Western Canada is blessed with some of the most incredible scenery on the planet, and every summer international visitors flock to Alberta and British Columbia in search of the crystal clear lakes, snow-capped mountains and glacial valleys that scream "Canada" from the postcard stands.
Jasper and Banff National Parks are the recognized jewels in the Rocky Mountain crown: places where visitors can expect to see elk, bighorn sheep and black bears while hiking through colourful meadows of wildflowers or alongside tumbling rivers. The parks' beauty and grandeur is undeniable...

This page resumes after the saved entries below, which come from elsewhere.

-- ==== Sys2Proof/Tests/Slice0.lean ====
section
/-! SUPPORT. The model's own tests: the WellFormed smoke, decoding of words written out from spec/30_encoding.md, vectors of
spec/95_test_vectors.md (the section is named at each), the table-word reading, and for every statement with hypotheses a
witness that meets them. Expected values come from the spec's tables, never from the model. -/

namespace Sys2Proof.Tests

open Sys2Proof Sys2Proof.Machine

/-! ## Configurations and states -/

/-- CFG-X of spec/95_test_vectors.md. -/
def cfgX : Config where
  sh := 3
  micEnable := true
  sampleDiv := 1
  micWaitUs := 100
  adcConvUs := 104
  micSettleUs := 1000
  micFilterN := 4
  micFilterDelayUs := 50
  bandT1 := 300
  bandT2 := 500
  bandT3 := 800
  indCh := #v[0, 1, 2, 3]
  chroma := [262, 277, 294, 311, 330, 349, 370, 392, 415, 440, 466, 494, 523] ++
    [554, 587, 622, 659, 698, 740, 784, 831, 880, 932, 988, 1047] ++
    [1109, 1175, 1245, 1319, 1397, 1480, 1568, 1661, 1760, 1865, 1976, 2093]
  sampleDiv_pos := by decide
  micFilterN_pos := by decide
  tick_split := by decide
  chroma_nonempty := by decide
  chroma_increasing := by decide
  chroma_range := by decide
  band_order := by decide
  indCh_injective := by decide

/-- CFG-X without a microphone. -/
def cfgNoMic : Config := { cfgX with micEnable := false }

/-- CFG-X with SAMPLE_DIV = 2. -/
def cfgDiv2 : Config := { cfgX with sampleDiv := 2, sampleDiv_pos := by decide }

/-- CFG-X with MIC_FILTER_N = 1. -/
def cfgOne : Config := { cfgX with micFilterN := 1, micFilterN_pos := by decide }

/-- The reset state under CFG-X. -/
def sX : State := { State.reset with cfg := cfgX }

/-- The reset state under CFG-X without a microphone. -/
def sNoMic : State := { State.reset with cfg := cfgNoMic }

/-- CFG-X after SYNCFG 80, 100, 0. -/
def sSyn : State := { sX with duty := 80, speed := 100, transpose := 0, synValid := true }

/-- CFG-X with these answers of the analog environment. -/
def drawing (vs : List Sample) (safe : Bool) : State := { sX with safe := safe, env := { Env.fresh with samples := vs } }

/-- Something of the next state of a command, none when it stops. -/
def after {α : Type} (i : Instr) (s : State) (f : State → α) : Option α :=
  match exec i s with
  | .next t => some (f t)
  | .fault _ => none
  | .refused _ => none

/-- Why a command is refused, none when it runs. -/
def refusalOf (i : Instr) (s : State) : Option Refusal :=
  match exec i s with
  | .next _ => none
  | .fault _ => none
  | .refused r => some r

/-- Something of the next state of a step. -/
def stepped {α : Type} (s : State) (f : State → α) : Option α :=
  match step s with
  | .next t => some (f t)
  | .fault _ => none
  | .refused _ => none

/-- Why a step is refused. -/
def stepRefusal (s : State) : Option Refusal :=
  match step s with
  | .next _ => none
  | .fault _ => none
  | .refused r => some r

/-- The four LED levels. -/
def leds (s : State) : List Bool := (List.finRange 4).map fun c => s.levelOf (.led c)

/-- The shared pin's direction, the owner and SAFE. -/
def shared (s : State) : Dir × Owner × Bool := (s.dirOf s.sharedPin, s.owner, s.safe)

/-! ## WellFormed smoke: a term each check refuses (R91) -/

theorem test_wf_refuses_ledset_channel : (Instr.ledset 256 0).wellFormed = false := by decide
theorem test_wf_refuses_ledset_brightness : (Instr.ledset 0 256).wellFormed = false := by decide
theorem test_wf_refuses_syncfg_duty : (Instr.syncfg 256 100 0).wellFormed = false := by decide
theorem test_wf_refuses_syncfg_speed : (Instr.syncfg 80 65536 0).wellFormed = false := by decide
theorem test_wf_refuses_syncfg_semitones :
    (Instr.syncfg 80 100 128).wellFormed = false ∧ (Instr.syncfg 80 100 (-129)).wellFormed = false := by decide
theorem test_wf_refuses_tone :
    (Instr.tone 65536 1 50).wellFormed = false ∧ (Instr.tone 440 65536 50).wellFormed = false ∧
    (Instr.tone 440 1 256).wellFormed = false := by decide
theorem test_wf_refuses_note : (Instr.note 65536 1).wellFormed = false ∧ (Instr.note 1 65536).wellFormed = false := by decide
theorem test_wf_refuses_transp :
    (Instr.transp 65536 0).wellFormed = false ∧ (Instr.transp 0 128).wellFormed = false ∧
    (Instr.transp 0 (-129)).wellFormed = false := by decide
theorem test_wf_refuses_aind : (Instr.aind 65536).wellFormed = false := by decide
/-- R91's own examples: out of the operation's range, but encodable. -/
theorem test_wf_accepts_out_of_range_operands :
    (Instr.ledset 9 1).wellFormed = true ∧ (Instr.syncfg 200 5 40).wellFormed = true := by decide

/-! ## Decoding: every constructor by a word written out from R81, R82 and R84 -/

theorem test_decode_millis : decode [0x10] = .ok (.millis, []) := by decide
theorem test_decode_init : decode [0x20] = .ok (.init, []) := by decide
theorem test_decode_update : decode [0x21, 0x21] = .ok (.update, [0x21]) := by decide
/-- Channel and brightness in that order. -/
theorem test_decode_ledset : decode [0x22, 0x04, 0x4D] = .ok (.ledset 4 77, []) := by decide
theorem test_decode_ledoff : decode [0x23] = .ok (.ledoff, []) := by decide
theorem test_decode_micinit : decode [0x30] = .ok (.micinit, []) := by decide
theorem test_decode_micread : decode [0x31] = .ok (.micread, []) := by decide
theorem test_decode_micreadf : decode [0x32] = .ok (.micreadf, []) := by decide
/-- duty 0xC8, speed low byte first 0x0005, n 0x28: 95_test_vectors.md 2.7. -/
theorem test_decode_syncfg : decode [0x40, 0xC8, 0x05, 0x00, 0x28] = .ok (.syncfg 200 5 40, []) := by decide
theorem test_decode_syncfg_negative : decode [0x40, 0x09, 0x18, 0x00, 0xF3] = .ok (.syncfg 9 24 (-13), []) := by decide
theorem test_decode_buzon : decode [0x41] = .ok (.buzon, []) := by decide
theorem test_decode_tone : decode [0x42, 0xB8, 0x01, 0xF4, 0x01, 0xFF] = .ok (.tone 440 500 255, []) := by decide
theorem test_decode_note : decode [0x43, 0xBD, 0x01, 0xF4, 0x01] = .ok (.note 445 500, []) := by decide
theorem test_decode_gap : decode [0x44] = .ok (.gap, []) := by decide
theorem test_decode_melend : decode [0x45] = .ok (.melend, []) := by decide
theorem test_decode_transp : decode [0x46, 0x70, 0x03, 0xF4] = .ok (.transp 880 (-12), []) := by decide
theorem test_decode_transp_lowest : decode [0x46, 0xB8, 0x01, 0x80] = .ok (.transp 440 (-128), []) := by decide
theorem test_decode_aind : decode [0x47, 0xB8, 0x01] = .ok (.aind 440, []) := by decide
theorem test_decode_aindoff : decode [0x48] = .ok (.aindoff, []) := by decide
/-- 2.9: reserved bytes and streams that end inside a command. -/
theorem test_decode_refusals :
    decode [0x00] = .error (.reservedOpcode 0x00) ∧ decode [0x24] = .error (.reservedOpcode 0x24) ∧
    decode [0x49] = .error (.reservedOpcode 0x49) ∧ decode [0xFF] = .error (.reservedOpcode 0xFF) ∧
    decode [0x42, 0xB8, 0x01, 0xF4, 0x01] = .error (.truncated .TONE) ∧
    decode [0x22, 0x03] = .error (.truncated .LEDSET) := by decide
/-- P2's melody bytes. -/
theorem test_encode_melody :
    encodeAll (melody 80 100 0 [(440, 500), (0, 500)]) =
      [0x40, 0x50, 0x64, 0x00, 0x00, 0x41, 0x43, 0xB8, 0x01, 0xF4, 0x01, 0x44, 0x43, 0x00, 0x00, 0xF4, 0x01, 0x45] := by decide

/-! ## The table's words: byte 0 is the most significant byte of the row's number -/

theorem test_table_word_tone : decodeTableWord 48 0x42B801F40150 = some (.tone 440 500 80) := by decide
theorem test_table_word_ledset : decodeTableWord 24 0x220480 = some (.ledset 4 128) := by decide
/-- The other numbering, bytes from the least significant: log 10. -/
theorem test_table_word_low_byte_first : decodeTableWord 24 0x800422 = some (.ledset 4 128) := by decide
theorem test_table_word_short : decodeTableWord 8 0x42 = some (.tone 0 0 0) := by decide
theorem test_fetch_word_runs :
    stepped (State.reset.withFetchWord 24 0x220280) (fun t => (t.pending, t.swp, t.ci)) =
      some (#v[0, 0, 0x80, 0], true, 3) := by decide
/-- 2.9: `21 00` executes UPDATE, then is refused at offset 1. -/
theorem test_step_update_then_refused :
    stepped { sX with stream := [0x21, 0x00] } (fun t => (t.pwmcnt, t.ci)) = some (1, 1) ∧
    stepRefusal { sX with stream := [0x21, 0x00], ci := 1 } = some (.reservedOpcode 0x00) := by decide

/-! ## The assembler (R90 to R93) -/

theorem test_asm_lines :
    (assemble "LEDSET 2, 128\nTRANSP 0x1B8, -12 ; comment\nUPDATE").toOption =
      some [.ledset 2 128, .transp 440 (-12), .update] := by decide
theorem test_asm_rejects :
    (assemble "LEDSET 256, 1").toOption = none ∧ (assemble "NOP").toOption = none ∧ (assemble "2 * AIND 0").toOption = none := by
  decide
theorem test_asm_pseudo :
    (assemble "2 * UPDATE\nREST 5\nLEDALL 1, 2, 3, 4").toOption =
      some [.update, .update, .note 0 5, .ledset 0 1, .ledset 1 2, .ledset 2 3, .ledset 3 4] := by decide
theorem test_asm_text : asmText (.syncfg 80 100 (-12)) = "SYNCFG 80, 100, -12" := by decide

...but I recently discovered a quieter, less expected place to soak in the beauty of the Rockies. Tucked away in the southwest corner of Alberta, almost touching the border of British Columbia is a striking region known as the Crowsnest Pass. It's about a 2-hour drive from Calgary, but even with the Stampede drawing record crowds this year, the tourist rumble wasn't felt in the Crowsnest.
The drive south from Calgary is classic Alberta: green and gold fields of wheat and canola roll gently towards the foothills of the Rockies, which quickly give way to the jagged peaks and slate grey slopes of the young mountain chain. Horses and cattle dot the landscape, along with all the cowboys and girls who didn't make the trip to the Stampede this year.
We stayed at a working cattle ranch called "Sierra West" about a half-hour from the heart of the Crowsnest Pass. The ranch has been in the family for several generations and the rustic log cabin we slept in was once the sleeping quarters of an early 20th-century bachelor farmhand. Being in the area for a trail running race, we didn't take the owners up on their kind horse-riding offer, but saw several other guests trying their hand at being cowpokes in the shadow of the Rockies.
The 148km race started in the small town of Blairmore and took our team of seven runners on an intimate tour of the local landscape. We got to climb up Crowsnest Mountain and wind around the Seven Sisters, run across the infamous Frank Slide (a field of boulders that buried the mining town of Frank 109 years ago) and take in stunning views of the Continental Divide. When not running, we could enjoy the charms of Blairmore, which included antique shops, an old-timey movie theatre and friendly independent coffee shops. Unlike Banff, there wasn't a fudge counter or postcard rack in sight.
If you're looking to get a taste for the Wild West, rugged mountain scenery and unspoilt little towns, consider a trip to this often over-looked part of Western Canada. You won't find many Hiltons, but ranch accommodation, cabins and B&Bs abound.